Thank you so much, cheers, Constantin

Your robot.txt is wrong try

User-agent: *
Disallow:

Hi Janne, are you sure? Am i getting this wrong?

https://www.robotstxt.org/robotstxt.html

Im very sure, but do not add /

ahh thank you - missunderstood that completely. :see_no_evil: I updated it and checked with the following url, however still no luck :-/ Any ideas why?

https://search.google.com/test/mobile-friendly

That is a mobile test. Go to Google search console and ad your url

I did that too. in search console, I deleted the old sitemap, where the http error shows.

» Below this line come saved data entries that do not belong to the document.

-- ==== Sys2Proof/Machine/StateNav.lean ====
section
/-! DEFINITION. State of signal integrity (R155–R177) and of navigation and fusion (R178–R212). -/

namespace Sys2Proof.Machine

/-! ### Signal integrity -/

/-- MP_CFG (Table 7.7) without APPLY. -/
structure MpCfg where
  enable : Bool
  window : Nat
  cn0 : Nat
  gain : Nat
  severeAmp : Nat
  severeDelay : Nat
  deriving DecidableEq, Repr

/-- A tap profile that is accumulating or waits for its fit (R155): per tap T0–T9 a complex sum, dumps, and the layout. -/
structure MpProfile where
  sums : List (Rat × Rat)
  dumps : Nat
  nominal : Nat
  taps : List (BitVec 16)
  changed : Bool
  windowEnd : Nat
  deriving DecidableEq, Repr

/-- A multipath record (Table 7.1) without CHANNEL. -/
structure MpRec where
  status : Nat
  quality : Nat
  los : Int
  echoes : List (Nat × Nat × Nat)
  windowEnd : Nat
  /-- beat of the window's close -/
  beat : Nat
  deriving DecidableEq, Repr

/-- Multipath estimator of one channel. -/
structure MpChan where
  acc : Option MpProfile
  ready : Option MpProfile
  record : Option MpRec
  deriving DecidableEq, Repr

/-- Interference level of one input (R162). -/
structure Interf where
  level : Nat
  cause : Nat
  /-- consecutive beats with the condition of the level clear, and beats of OVERLOAD in a row -/
  clear : Nat
  over_ : Nat
  deriving DecidableEq, Repr

/-- SPOOF_CFG (Table 7.8). -/
structure SpoofCfg where
  weights : List Nat
  hard : Nat
  warn : Nat
  alarm : Nat
  hyst : Nat
  clearEvals : Nat
  actWarn : Nat
  actAlarm : Nat
  uniRef : Nat
  aoaTol : Nat
  deriving DecidableEq, Repr

/-- 100 beats of the power history of an input (Table 7.4): sums of POWER_IN and of the C/N0 of its channels, and their counts. -/
structure PowerBlock where
  power : Nat
  beats : Nat
  cn0 : Nat
  chans : Nat
  deriving DecidableEq, Repr

/-- COLLAPSE of an antenna pair and the epochs in a row that say otherwise (R164). -/
structure PairState where
  collapse : Bool
  run : Nat
  /-- satellites that passed at the previous epoch -/
  passed : List Nat
  deriving DecidableEq, Repr

/-- The spoofing score (R165–R168). -/
structure Spoof where
  cfg : Coded SpoofCfg
  /-- the configuration changed: the fall count restarts -/
  state : Nat
  score : Nat
  na : Nat
  metrics : List Nat
  fall : Nat
  /-- per input: blocks of 100 beats, newest first, at most 6,100, and the block in progress -/
  history : List (List PowerBlock)
  block : List PowerBlock
  /-- channels tested and failing, and COLLAPSE per pair, at the last navigation epoch; z of JUMP -/
  tested : Nat
  failing : Nat
  pairsTested : Nat
  pairs : List PairState
  jumpZ : Option Rat
  /-- JUMP metric that decays -/
  jump : Nat
  deriving DecidableEq, Repr

/-- OSNMA_CFG (Table 7.9). -/
structure OsnmaCfg where
  enable : Bool
  require : Bool
  exclude : Bool
  tmax : Nat
  hold : Nat
  deriving DecidableEq, Repr

/-- A stored OSNMA key (R171). -/
structure OsnmaKey where
  algo : Nat
  pkid : Nat
  data : List Byte
  deriving DecidableEq, Repr

/-- What OSNMA holds of one satellite. -/
structure OsnmaSat where
  /-- 0 NONE, 1 PENDING, 2 AUTH, 3 FAILED -/
  status : Nat
  cross : Bool
  timing : Bool
  /-- verified tag bits of its data set -/
  bits : Nat
  /-- the data set differs from the one that failed (R174) -/
  fresh : Bool
  deriving DecidableEq, Repr

/-- A tag held while TIME_UNSURE (R173): satellite, ADKD, when it was held, and whether its check passes. -/
structure HeldTag where
  sat : Nat
  adkd : Nat
  bits : Nat
  cross : Bool
  ok : Bool
  gst : Nat
  held : Nat
  deriving DecidableEq, Repr

/-- OSNMA (R170–R174). -/
structure Osnma where
  cfg : Coded OsnmaCfg
  /-- Table of R175 -/
  state : Nat
  nmas : Nat
  pkid : Nat
  cid : Nat
  ok : Nat
  fail : Nat
  lastKey : Nat
  root : Bool
  /-- an alert message has discarded the root key (R173) -/
  alert : Bool
  sats : List OsnmaSat
  tags : List HeldTag
  /-- unwrapped DT of the last KROOT_FAIL, KEY_FAIL or TAG_FAIL, and of the last tag verified or of entry into RUN -/
  failAt : Option Nat
  okAt : Nat
  deriving DecidableEq, Repr

/-! ### Navigation -/

/-- NAV_CFG (Table 8.16). -/
structure NavCfg where
  modeMax : Nat
  rate : Nat
  pvtDecim : Nat
  fuse : Nat
  systems : Nat
  elevMask : Nat
  dynamics : Nat
  fdeMax : Nat
  faExp : Nat
  measNotify : Bool
  kff : Nat
  kmd : Nat
  hal : Nat
  val : Nat
  arRatio : Nat
  cn0Mask : Nat
  deriving DecidableEq, Repr

/-- ANT_CFG of one antenna (R209). -/
structure AntCfg where
  primary : Bool
  arm : List Int
  pco : Int
  deriving DecidableEq, Repr

/-- An antenna pair (R200). -/
structure PairCfg where
  a : Nat
  b : Nat
  heading : Bool
  deriving DecidableEq, Repr

/-- FUSION_CFG (Table 8.17). -/
structure FusionCfg where
  enable : Nat
  imuRate : Nat
  imuTick : Nat
  imuLatency : Nat
  imuRot : List Int
  imuArm : List Int
  wheelMask : Nat
  fuseWait : Nat
  ticksPerRev : Nat
  wheelCirc : Nat
  canLatency : Nat
  hist : Nat
  drPlMax : Nat
  deriving DecidableEq, Repr

/-- What navigation keeps of a channel from one measurement to the next (R185–R190, R163). -/
structure NavChan where
  slip : Nat
  measured : Bool
  /-- a dump closed since the previous measurement carried SHORT or INPUT -/
  input : Bool
  /-- added to the accumulated phase, in cycles: the whole-cycle part and half cycles; none before the first PHASE_VALID -/
  offset : Option Rat
  half : Rat
  /-- a half-cycle slip since the previous measurement, and the polarity of the last passing word -/
  halfSlip : Bool
  polarity : Option Bool
  /-- SNAP cycles at the previous measurement and the wraps of the 32-bit count -/
  snap : Int
  turns : Int
  aoaRun : Nat
  aoaPass : Nat
  aoaFail : Bool
  /-- elevation at the last epoch, degrees -/
  elev : Option Rat
  deriving DecidableEq, Repr

/-- The navigation data set in use for a satellite (R188). -/
structure DataSet where
  issue : Nat
  loaded : Bool
  healthy : Bool
  /-- fit interval in GPS ns -/
  from_ : Nat
  to_ : Nat
  data : List Byte
  deriving DecidableEq, Repr

/-- A satellite excluded under R197: epochs out and good residuals in a row. -/
structure Excluded where
  sat : Nat
  out : Nat
  good : Nat
  deriving DecidableEq, Repr

/-- A measurement record (Table 8.5). -/
structure MeasRec where
  channel : Nat
  signal : Nat
  sat : Nat
  subband : Nat
  antenna : Nat
  quality : Nat
  pseudorange : BitVec 64
  carrier : BitVec 64
  doppler : Int
  cn0 : Nat
  slips : Nat
  state : Nat
  lockTime : Nat
  mpCorr : Int
  sigma : Nat
  deriving DecidableEq, Repr

/-- A measurement epoch (Table 8.4). -/
structure MeasEpoch where
  beat : Nat
  epoch : BitVec 32
  gen : Nat
  flags : Nat
  unc : Nat
  rxTime : Nat
  recs : List MeasRec
  deriving DecidableEq, Repr

/-- A PVT or fused record (Table 8.12). -/
structure NavRec where
  dt : DT
  epoch : BitVec 32
  gen : Nat
  mode : Nat
  flags : Nat
  time : Nat
  pos : List Int
  vel : List Int
  posSig : List Nat
  velSig : Nat
  hpl : Nat
  vpl : Nat
  clkBias : Int
  clkDrift : Int
  heading : Nat
  pitch : Int
  headSig : Nat
  svUsed : Nat
  svTracked : Nat
  integrity : Nat
  datum : Nat
  corrAge : Nat
  pdop : Nat
  tscale : Nat
  deriving DecidableEq, Repr

/-- A fusion input received (Table 8.10): kind 0 IMU, 1 wheel tick, 2 CAN speed; its unwrapped timestamp and values. -/
structure FuseInput where
  kind : Nat
  unit : Nat
  at_ : Nat
  value : List Int
  deriving DecidableEq, Repr

/-- IMU checks (Table 8.11). -/
structure ImuState where
  /-- unwrapped DT of the last valid sample -/
  lastValid : Nat
  lost : Bool
  back : Nat
  /-- identical samples in a row per axis, varying samples since STUCK, and STUCK -/
  same : List Nat
  prev : List Int
  varying : Nat
  stuck : Bool
  deriving DecidableEq, Repr

/-- Groups 0x06 from 0x0640 on, and 0x07. -/
structure NavSys where
  mpCfg : Coded MpCfg
  mpApply : Coded Bool
  mp : Tab MpChan
  mpSkip : Nat
  interf : List Interf
  spoof : Spoof
  osnma : Osnma
  cfg : Coded NavCfg
  ants : Coded (List AntCfg)
  pairs : Coded (List PairCfg)
  fusion : Coded FusionCfg
  /-- NAV_RESET that waits for the next epoch -/
  resetDue : Option Nat
  /-- 0 NC0, 1 NC1 -/
  active : Nat
  mode : Nat
  overruns : Nat
  late : Nat
  states : Nat
  svUsed : Nat
  chans : Tab NavChan
  sets : Tab (Option DataSet)
  /-- almanac blocks by system and number -/
  almanac : List (Nat × List Byte)
  excluded : List Excluded
  /-- the epoch that starts next skips its filter update (R180) -/
  skip : Bool
  /-- RX_TIME in ns before the clock model is valid (R184) -/
  rxTime : Option Nat
  meas : Option MeasEpoch
  pvt : Option NavRec
  fused : Option NavRec
  /-- the last record with a fix, as the staging area holds it (R459) -/
  lastFix : Option NavRec
  produced : Nat
  plValid : Bool
  fdeFail : Bool
  alarm : Bool
  alarmClear : Nat
  /-- ratio failures in a row (R194), GNSS updates: unwrapped DT of the last -/
  ratioFail : Nat
  lastGnss : Option Nat
  /-- epochs in a row with fewer than 4 common satellites of the HEADING pair -/
  headingLost : Nat
  headingValid : Bool
  inputs : List FuseInput
  imu : ImuState
  /-- unwrapped DT of the last CAN speed frame, and CAN speed is used -/
  canAt : Option Nat
  canUsed : Bool
  /-- checkpoint and MRAM saves: unwrapped DT of the last save of ephemerides and almanacs, and a save is owed -/
  savedAt : Option Nat
  saveDue : Bool
  deriving DecidableEq, Repr

/-- DESIGN CHOICE (log 6). -/
def MpCfg.reset : MpCfg := { enable := false, window := 100, cn0 := 3000, gain := 12, severeAmp := 128, severeDelay := 102 }
def MpChan.reset : MpChan := { acc := none, ready := none, record := none }
def Interf.reset : Interf := { level := 0, cause := 0, clear := 0, over_ := 0 }

def SpoofCfg.reset : SpoofCfg :=
  { weights := [32, 32, 64, 64, 64], hard := 0x10, warn := 96, alarm := 160, hyst := 16, clearEvals := 50, actWarn := 0x05, actAlarm := 0x1F
    uniRef := 250, aoaTol := 38 }

/-- DESIGN CHOICE (log 7). -/
def Spoof.reset : Spoof :=
  { cfg := .at SpoofCfg.reset, state := 0, score := 0, na := 0x1F, metrics := [0, 0, 0, 0, 0], fall := 0, history := List.replicate 8 []
    block := List.replicate 8 ⟨0, 0, 0, 0⟩, tested := 0, failing := 0, pairsTested := 0, pairs := [], jumpZ := none, jump := 0 }

def OsnmaCfg.reset : OsnmaCfg := { enable := false, require := false, exclude := false, tmax := 30, hold := 300 }
def OsnmaSat.reset : OsnmaSat := { status := 0, cross := false, timing := false, bits := 0, fresh := false }

def Osnma.reset : Osnma :=
  { cfg := .at OsnmaCfg.reset, state := 0, nmas := 0, pkid := 0, cid := 0, ok := 0, fail := 0, lastKey := 0, root := false, alert := false
    sats := List.replicate 50 OsnmaSat.reset, tags := [], failAt := none, okAt := 0 }

def NavCfg.reset : NavCfg :=
  { modeMax := 9, rate := 3, pvtDecim := 1, fuse := 0, systems := 0x7F, elevMask := 10, dynamics := 2, fdeMax := 2, faExp := 5
    measNotify := false, kff := 1364, kmd := 1252, hal := 50, val := 100, arRatio := 768, cn0Mask := 20 }

def AntCfg.reset : AntCfg := { primary := false, arm := [0, 0, 0], pco := 0 }

def FusionCfg.reset : FusionCfg :=
  { enable := 0, imuRate := 0, imuTick := 0, imuLatency := 0, imuRot := [0, 0, 0], imuArm := [0, 0, 0], wheelMask := 0, fuseWait := 2
    ticksPerRev := 1, wheelCirc := 500, canLatency := 0, hist := 200, drPlMax := 10 }

def NavChan.reset : NavChan :=
  { slip := 0, measured := false, input := false, offset := none, half := 0, halfSlip := false, polarity := none, snap := 0, turns := 0
    aoaRun := 0, aoaPass := 0, aoaFail := false, elev := none }

def ImuState.reset : ImuState :=
  { lastValid := 0, lost := true, back := 0, same := List.replicate 6 0, prev := List.replicate 6 0, varying := 0, stuck := false }

def NavSys.reset : NavSys :=
  { mpCfg := .at MpCfg.reset, mpApply := .at false, mp := [], mpSkip := 0, interf := List.replicate 8 Interf.reset, spoof := Spoof.reset
    osnma := Osnma.reset, cfg := .at NavCfg.reset, ants := .at (List.replicate 8 AntCfg.reset), pairs := .at [], fusion := .at FusionCfg.reset
    resetDue := none, active := 0, mode := 0, overruns := 0, late := 0, states := 0, svUsed := 0, chans := [], sets := [], almanac := []
    excluded := [], skip := false, rxTime := none, meas := none, pvt := none, fused := none, lastFix := none, produced := 0, plValid := false, fdeFail := false
    alarm := false, alarmClear := 0, ratioFail := 0, lastGnss := none, headingLost := 0, headingValid := false, inputs := []
    imu := ImuState.reset, canAt := none, canUsed := false, savedAt := none, saveDue := false }

end Sys2Proof.Machine
end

Then I added it again, however the same error shows up.

i did the live test in google search console, it states the url is not available to google.


!“URL not available”
!“Crawling not allowed”

Did you republish webflow after your change?

yes, the new robots.txt was published before…

Have you verified your site for google search console

yes i did that 3 days ago. The test states that the robots.txt is the problem but before this i already tried various things.

I always register the site.xml for each domain
Http://www,domain.con/site map.xml
Https://
Http://domain…com/site map.xml
Https://

Have you checked that the robot.txt is correct generated?

Edit,
Check that the sitemap is turned on in webflow.
Also a blank robot.txt allows browsing

Thank you for your help! I blanked the robots.txt now, It was correct before. The auto sitemap is on.

Heureka! :slight_smile: i didn’t put the https://www.yourdomain.com domain in the property and there was an cached version that prevented it from running. Thank you so much for your help!!! :slight_smile:

Yes, Googlebot can be blocked using robots.txt file. If you use this file in your site so you can decide which part of your site can be scaned or not using robots.txt.

Hi Guys,

I thought I would share as this happened to us and this is how to resolve.

When hosting on Webflow your robots.txt is blank, we then entered this to stop the indexing whist the site was being built:

User-agent: *
Disallow: /

We then just removed the text/content and re published, but the site was still being blocked, so we then entered this to allow the crawl and re published but it was still being blocked:

User-agent: *
Disallow:

If you put any robots.txt in and publish you cant just remove the txt/code you have to have the correct format in, but the problem is Google can take upto 48hrs to correct the issue.

All you have to do is click the link below and force it to re index with the correct robots.txt and then re-submit to search console and all will be well!

https://www.google.com/webmasters/tools/robots-testing-tool?pli=1

Hope that helps

3 Likes

Amazing
THANKS A LOT